Stored items from a collection:
══════════════════════════════
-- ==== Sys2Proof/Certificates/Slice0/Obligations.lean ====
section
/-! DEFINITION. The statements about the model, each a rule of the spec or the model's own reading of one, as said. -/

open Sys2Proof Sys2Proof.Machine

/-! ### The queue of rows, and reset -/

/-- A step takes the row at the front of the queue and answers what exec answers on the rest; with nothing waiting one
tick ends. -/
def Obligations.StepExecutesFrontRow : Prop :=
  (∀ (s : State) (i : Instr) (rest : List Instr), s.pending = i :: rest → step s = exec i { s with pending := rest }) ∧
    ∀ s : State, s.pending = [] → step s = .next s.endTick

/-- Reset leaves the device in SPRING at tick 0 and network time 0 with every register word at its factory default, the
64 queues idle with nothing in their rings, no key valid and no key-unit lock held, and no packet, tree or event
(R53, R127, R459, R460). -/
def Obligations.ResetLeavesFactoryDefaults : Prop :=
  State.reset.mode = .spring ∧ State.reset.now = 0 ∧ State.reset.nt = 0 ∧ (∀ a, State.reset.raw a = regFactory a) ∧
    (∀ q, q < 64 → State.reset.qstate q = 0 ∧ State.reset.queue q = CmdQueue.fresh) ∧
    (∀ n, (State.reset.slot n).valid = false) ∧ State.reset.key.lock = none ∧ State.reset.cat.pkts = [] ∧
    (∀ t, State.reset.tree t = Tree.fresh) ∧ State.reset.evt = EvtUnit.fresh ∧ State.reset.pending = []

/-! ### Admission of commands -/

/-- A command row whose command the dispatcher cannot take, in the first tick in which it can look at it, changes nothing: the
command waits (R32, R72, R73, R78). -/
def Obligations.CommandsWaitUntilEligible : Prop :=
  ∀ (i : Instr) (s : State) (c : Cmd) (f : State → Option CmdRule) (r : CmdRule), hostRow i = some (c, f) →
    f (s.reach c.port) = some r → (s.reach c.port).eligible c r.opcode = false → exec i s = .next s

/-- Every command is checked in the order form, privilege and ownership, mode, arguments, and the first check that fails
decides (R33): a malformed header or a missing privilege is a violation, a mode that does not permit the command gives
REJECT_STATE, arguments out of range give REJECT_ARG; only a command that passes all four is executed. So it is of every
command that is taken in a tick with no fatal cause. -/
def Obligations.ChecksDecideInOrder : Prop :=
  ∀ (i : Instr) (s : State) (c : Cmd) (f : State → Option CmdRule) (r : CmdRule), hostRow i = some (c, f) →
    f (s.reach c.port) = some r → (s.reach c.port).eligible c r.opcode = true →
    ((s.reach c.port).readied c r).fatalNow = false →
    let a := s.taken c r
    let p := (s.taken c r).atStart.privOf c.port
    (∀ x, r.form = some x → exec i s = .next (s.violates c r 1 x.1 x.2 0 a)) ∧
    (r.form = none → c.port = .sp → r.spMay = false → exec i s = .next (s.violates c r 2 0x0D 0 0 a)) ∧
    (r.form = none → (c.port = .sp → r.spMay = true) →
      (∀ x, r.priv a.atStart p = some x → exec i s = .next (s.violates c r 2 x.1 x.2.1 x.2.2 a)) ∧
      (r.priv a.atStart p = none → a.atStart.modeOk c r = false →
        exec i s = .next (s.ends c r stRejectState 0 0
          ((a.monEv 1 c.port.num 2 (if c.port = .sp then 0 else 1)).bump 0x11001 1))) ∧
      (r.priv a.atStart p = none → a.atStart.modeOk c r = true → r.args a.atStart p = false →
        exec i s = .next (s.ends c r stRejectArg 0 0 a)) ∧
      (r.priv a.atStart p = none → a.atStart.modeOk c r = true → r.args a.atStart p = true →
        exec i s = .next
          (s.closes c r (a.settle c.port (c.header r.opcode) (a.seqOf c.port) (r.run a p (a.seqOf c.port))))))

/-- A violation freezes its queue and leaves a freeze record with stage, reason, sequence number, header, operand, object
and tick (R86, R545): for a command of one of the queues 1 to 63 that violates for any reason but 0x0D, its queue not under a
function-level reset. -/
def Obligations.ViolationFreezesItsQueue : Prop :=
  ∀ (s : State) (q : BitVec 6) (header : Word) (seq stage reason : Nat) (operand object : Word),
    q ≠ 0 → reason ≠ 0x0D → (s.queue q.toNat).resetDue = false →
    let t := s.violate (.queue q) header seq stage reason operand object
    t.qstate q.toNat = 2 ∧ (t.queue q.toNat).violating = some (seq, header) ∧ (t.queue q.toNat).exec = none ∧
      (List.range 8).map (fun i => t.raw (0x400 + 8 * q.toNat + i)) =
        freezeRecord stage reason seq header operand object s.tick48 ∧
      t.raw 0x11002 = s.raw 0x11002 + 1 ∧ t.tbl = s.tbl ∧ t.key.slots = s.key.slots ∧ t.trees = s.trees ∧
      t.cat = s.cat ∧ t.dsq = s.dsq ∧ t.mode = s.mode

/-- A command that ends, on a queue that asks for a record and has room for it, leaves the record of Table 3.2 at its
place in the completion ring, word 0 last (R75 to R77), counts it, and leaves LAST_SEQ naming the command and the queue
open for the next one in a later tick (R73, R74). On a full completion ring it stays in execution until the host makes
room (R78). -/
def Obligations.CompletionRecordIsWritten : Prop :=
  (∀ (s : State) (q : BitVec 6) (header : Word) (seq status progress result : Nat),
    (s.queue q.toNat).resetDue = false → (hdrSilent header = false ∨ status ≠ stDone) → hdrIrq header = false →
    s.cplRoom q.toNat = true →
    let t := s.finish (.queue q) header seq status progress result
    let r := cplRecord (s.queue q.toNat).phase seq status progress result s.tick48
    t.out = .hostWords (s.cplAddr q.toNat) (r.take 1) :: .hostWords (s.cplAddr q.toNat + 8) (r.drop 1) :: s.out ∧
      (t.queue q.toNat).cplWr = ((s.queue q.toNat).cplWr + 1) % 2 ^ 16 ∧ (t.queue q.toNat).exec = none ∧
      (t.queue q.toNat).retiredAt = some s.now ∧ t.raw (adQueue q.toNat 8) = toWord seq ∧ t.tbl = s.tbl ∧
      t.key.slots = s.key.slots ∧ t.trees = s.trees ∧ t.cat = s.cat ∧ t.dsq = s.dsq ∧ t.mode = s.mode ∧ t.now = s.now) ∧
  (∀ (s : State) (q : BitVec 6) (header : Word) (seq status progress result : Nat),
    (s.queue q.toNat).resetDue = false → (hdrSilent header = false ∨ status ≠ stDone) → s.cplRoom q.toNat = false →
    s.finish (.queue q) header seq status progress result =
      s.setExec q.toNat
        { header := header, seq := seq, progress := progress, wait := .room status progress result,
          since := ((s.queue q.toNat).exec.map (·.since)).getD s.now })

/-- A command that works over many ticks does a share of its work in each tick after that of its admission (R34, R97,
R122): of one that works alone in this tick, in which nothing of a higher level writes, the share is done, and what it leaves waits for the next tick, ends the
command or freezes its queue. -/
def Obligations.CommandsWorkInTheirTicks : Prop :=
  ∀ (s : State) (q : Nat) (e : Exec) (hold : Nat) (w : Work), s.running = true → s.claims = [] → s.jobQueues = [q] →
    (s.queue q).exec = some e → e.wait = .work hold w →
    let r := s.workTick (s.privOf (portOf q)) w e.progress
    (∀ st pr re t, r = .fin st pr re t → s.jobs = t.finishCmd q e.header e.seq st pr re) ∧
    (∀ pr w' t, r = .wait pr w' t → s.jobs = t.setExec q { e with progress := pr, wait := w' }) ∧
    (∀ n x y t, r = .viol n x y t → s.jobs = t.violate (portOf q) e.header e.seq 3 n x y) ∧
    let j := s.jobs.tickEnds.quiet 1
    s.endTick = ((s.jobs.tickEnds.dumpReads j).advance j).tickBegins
══════════════════════════════
Task statement:
Beginning with the first line above, could you copy every line exactly, up to and including the one with "s = .next s.endTick"?

Result for this exercise:
-- ==== Sys2Proof/Certificates/Slice0/Obligations.lean ====
section
/-! DEFINITION. The statements about the model, each a rule of the spec or the model's own reading of one, as said. -/

open Sys2Proof Sys2Proof.Machine

/-! ### The queue of rows, and reset -/

/-- A step takes the row at the front of the queue and answers what exec answers on the rest; with nothing waiting one
tick ends. -/
def Obligations.StepExecutesFrontRow : Prop :=
  (∀ (s : State) (i : Instr) (rest : List Instr), s.pending = i :: rest → step s = exec i { s with pending := rest }) ∧
    ∀ s : State, s.pending = [] → step s = .next s.endTick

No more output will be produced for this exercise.